Legal action has to overcome illegality
THIS is with reference to the article ‘Forced expulsion’ (Nov 8) which was critical of the government’s decision to deport all illegal migrants from Pakistan’s territory. The criticism, to me, was not based on facts. Pakistan had acted as a frontline state against Soviet expansion in Afghanistan, and had been hosting the refugees since 1979.
The Pakistan-Afghanistan border was kept intentionally porous to allow free movement of people from both sides of the border. Due to divided tribes and lax border controls, a large number of Afghans would enter and leave the country at will, spawning a culture of self-assumed ‘exemption’ from visa due to geopolitical unrest in Afghanistan.
In the absence of domestic laws governing the asylum issues, except the Foreigners Act, 1946, Pakistan did not have any laws covering settlement or repatriation issues of refugees. In 1993, a trilateral agreement involving the United Nations High Commissioner for Refugees (UNHCR), Pakistan and Afghanistan gave asylum jurisdiction to the UN agency.
In 2007, the UNHCR and the Pakistan government started a process to register Afghan refugees by issuing them Proof of Registration (PoR) Card. Later, in 2017, the Ministry of States and Frontier Regions (Safron) introduced the Afghan Citizenship Card scheme to register some 0.83 million Afghan migrants, who had come in waves later for a variety of reasons, and included well-educated and affluent people.
The objective was to keep them as identified Afghans and to later facilitate their legal repatriation.

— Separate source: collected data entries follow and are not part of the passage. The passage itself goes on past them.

/-- R365, R366, R368, R374, R377, R378, R380 and R381: contexts are created at the lowest free number, suspended, resumed and killed. -/
def Sys2Proof.Spec.ContextsComeAndGo : Prop :=
  ∀ (s : State) (b : List Byte) (c : Context),
    let d := s.descriptor b
    let n := entryCtx b
    (Spec.Commanded s b 0x01 false [(8, 8)] → entryField b 8 8 % 256 = 0 → entryField b 8 8 < 2 ^ 52 → s.createNeed b = .go →
      (s.freeContext = none → exec .create s = .next (s.answer 1 0)) ∧
      ∀ num, s.freeContext = some num →
        (∀ k, k < num → ∃ x, (k, x) ∈ s.ctxs.table ∧ x.state ≠ .free) ∧
        (descriptorOk d num = false ∨ s.contextFits (contextOf d) = false → exec .create s = .next (s.answer 1 0)) ∧
        ∀ layers, descriptorOk d num = true → s.contextFits (contextOf d) = true → s.layersOf num d = some layers →
          ∃ t k, exec .create s = .next (t.answer 0 num) ∧ s.sameMemory t ∧ t.host.cmdHead = s.host.cmdHead ∧
            t.ctxs.table.find? num = some k ∧ k.state = .active ∧ k.ptb = fieldAt d 0 8 ∧ k.save = fieldAt d 8 8 ∧
            k.priomin = fieldAt d 0x33 1 ∧ k.slotFirst = fieldAt d 0x34 2 ∧ k.slotCount = fieldAt d 0x36 2 ∧ k.ngslot = fieldAt d 0x38 2 ∧
            k.nbslot = fieldAt d 0x3A 2 ∧ k.nsslot = fieldAt d 0x3D 1 ∧ (k.privileged = true ↔ fieldAt d 0x3C 1 % 2 = 1) ∧ k.layers = layers) ∧
    (Spec.Named s b 0x02 [] c →
      (c.state = .suspending ∨ c.state = .suspended → exec .suspend s = .next (s.answer 0 0)) ∧
      (c.state = .active → ∃ t, exec .suspend s = .next (t.answer 0 0) ∧ s.sameMemory t ∧ (t.context n).state = .suspending ∧
        (t.context n).byPriority = false ∧ t.host.cmdHead = s.host.cmdHead)) ∧
    (Spec.Named s b 0x03 [] c →
      (c.state = .active ∨ c.state = .resuming → exec .resume s = .next (s.answer 0 0)) ∧
      (c.state = .suspended → s.restorable n = false → ∃ status, status ≠ 0 ∧ exec .resume s = .next (s.answer status 0)) ∧
      (c.state = .suspended → s.restorable n = true → ∃ t, exec .resume s = .next (t.answer 0 0) ∧ s.sameMemory t ∧
        (t.context n).state = .resuming ∧ t.host.cmdHead = s.host.cmdHead)) ∧
    (Spec.Named s b 0x04 [] c → ∃ t, exec .kill s = .next (t.answer 0 0) ∧ s.sameMemory t ∧ (t.context n).state = .killing ∧
      (∀ k e, s.engine k = some e → e.ctx = n → ∃ e', t.engine k = some e' ∧ e'.ended = true ∧ (e.ended = false → e'.beats = [])) ∧
      (∃ w ∈ t.own.walks, w.for_ = .kill n ∧ w.next = 0) ∧ ∀ w ∈ t.ctxs.swapIns, w.ctx ≠ n) ∧
    (∀ k, s.suspendDue = some (k, c) → s.ctxs.table.find? k = some c →
      (c.saveDone = 0 → ∃ t, exec .suspendComplete s = .next t ∧ (t.context k).state = .suspending ∧ s.clock.cyc < (t.context k).saveDone) ∧
      (c.saveDone ≠ 0 → c.saveDone ≤ s.clock.cyc ∧ ∃ t, exec .suspendComplete s = .next t ∧ (t.context k).state = .suspended ∧
        t.launch.passPending = true ∧
        ∀ a, s.quietLoc k .store c.save = some a → c.save % 4096 = 0 → a < 2 ^ 60 → s.xlat.migrations = [] →
          t.readHomeBytes a 8 = leBytes 8 s.clock.cyc)) ∧
    (∀ k, s.priorityDue = some k → ∃ t, exec .prioritySuspend s = .next t ∧ s.sameMemory t ∧
      (∃ x, (k, x) ∈ s.ctxs.table ∧ x.state = .active) ∧
      (t.context k).state = .suspending ∧ (t.context k).byPriority = true) ∧
    (∀ k, s.resumeDue = some (k, c) → ∃ t, exec .retenPass s = .next t ∧ (t.context k).state = .active ∧ t.launch.passPending = true ∧
      ∀ j e l m, t.engine j = some e → e.ctx = k → e.lanes.find? l = some m → m.lastPage = none)

/-- R379 to R381: a walk takes 256 entries in each cycle; an orphaned exclusive borrow leaves its entry IDLE and ABANDONED at the next
version, a shared one counts down; the end of a KILL frees the context, whose launches retire with ERR. -/
def Sys2Proof.Spec.ReclaimWalks : Prop :=
  ∀ (s : State),
    (∀ w, s.walkDue = some w → w.next < 319 → ∃ t, exec .reclaimWalk s = .next t ∧
      ∃ w' ∈ t.own.walks, w'.for_ = w.for_ ∧ w'.start = w.start ∧ w'.next = w.next + 1) ∧
    (∀ w n, s.walkDue = some w → w.next = 319 → w.for_ = .kill n → ∃ t, exec .reclaimWalk s = .next t ∧ t.ctxs.table.find? n = none ∧
      (∀ x ∈ t.own.entries, x.2.ctx = n → x.2.kind = .free) ∧ t.launch.passPending = true ∧
      ∀ k l, t.launch.launches.find? k = some l → l.id = k → l.ctx = n → l.retired = true) ∧
    (∀ w n l, s.walkDue = some w → w.next = 319 → w.for_ = .launch n → s.launchOf n = some l → ∃ t l', exec .reclaimWalk s = .next t ∧
      t.launchOf n = some l' ∧ l'.reclaimed = true) ∧
    (∀ l, s.walkDue = none → s.orphansDue = some l → ∃ t w, exec .reclaimWalk s = .next t ∧ s.sameMemory t ∧
      t.own.walks = s.own.walks ++ [w] ∧ w.for_ = .launch l.id ∧ w.next = 0) ∧
    (∀ eng h e (r : Region), r.child = false → r.version ≠ 0 → r.kind = .exclusive → objPkg r.base = none →
      let x := s.entry r.obj
      (s.reclaimRegion eng h e r).entry r.obj =
        { x with kind := .idle, version := if x.version = 2 ^ 32 - 1 then 1 else x.version + 1, abandoned := true, writing := false })

/-- Contexts, and the walk that takes back the borrows of one that is gone. -/
def Obligations.ContextsAndReclaim : Prop := Spec.ContextsComeAndGo ∧ Spec.ReclaimWalks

Another 0.7 million migrants entered Pakistan after the withdrawal of American troops from Afghanistan in 2021. These people entered Pakistan on varying pretexts, the chief amongst those was to get their visas processed from the embassies of Western countries.
Presently, there are about four million Afghans living in Pakistan; 1.4 million with PoR cards, 0.83 million with Afghan Citizenship cards, and more than 1.7 million undocumented Afghans, including the 0.7 million who came after 2021.
The countries that had promised the resettlement of the refugees are now dithering over visa issues, burdening Pakistan further. Pakistan, like the US, is not a signatory to the UN Refugee Convention, 1951, and its Additional Protocol that was signed in 1967, but has still hosted millions of Afghans for over four decades despite having limited resources for its own population.
The Western countries, despite their huge resources, are not so munificent when it comes to absorbing refugees. Pakistan, on the other hand, has suffered seriously in every sense of the word owing to illegal migrants.
Now when the interim government in Afghanistan itself claims that it has established peace and order in areas falling under its jurisdiction, what is it exactly that is preventing it from welcoming its own citizens? Why should Pakistan keep hosting undocumented illegal migrants? Have countries like Iran, Uzbekistan and Tajikistan displayed the same blithe disregard to border control and illegal migration?
The government in Pakistan needs to be firm and consistent in its approach towards the planned deportation of illegal migrants. It owes this resolve to the countless martyrs who have laid down their lives fighting crime and terrorism.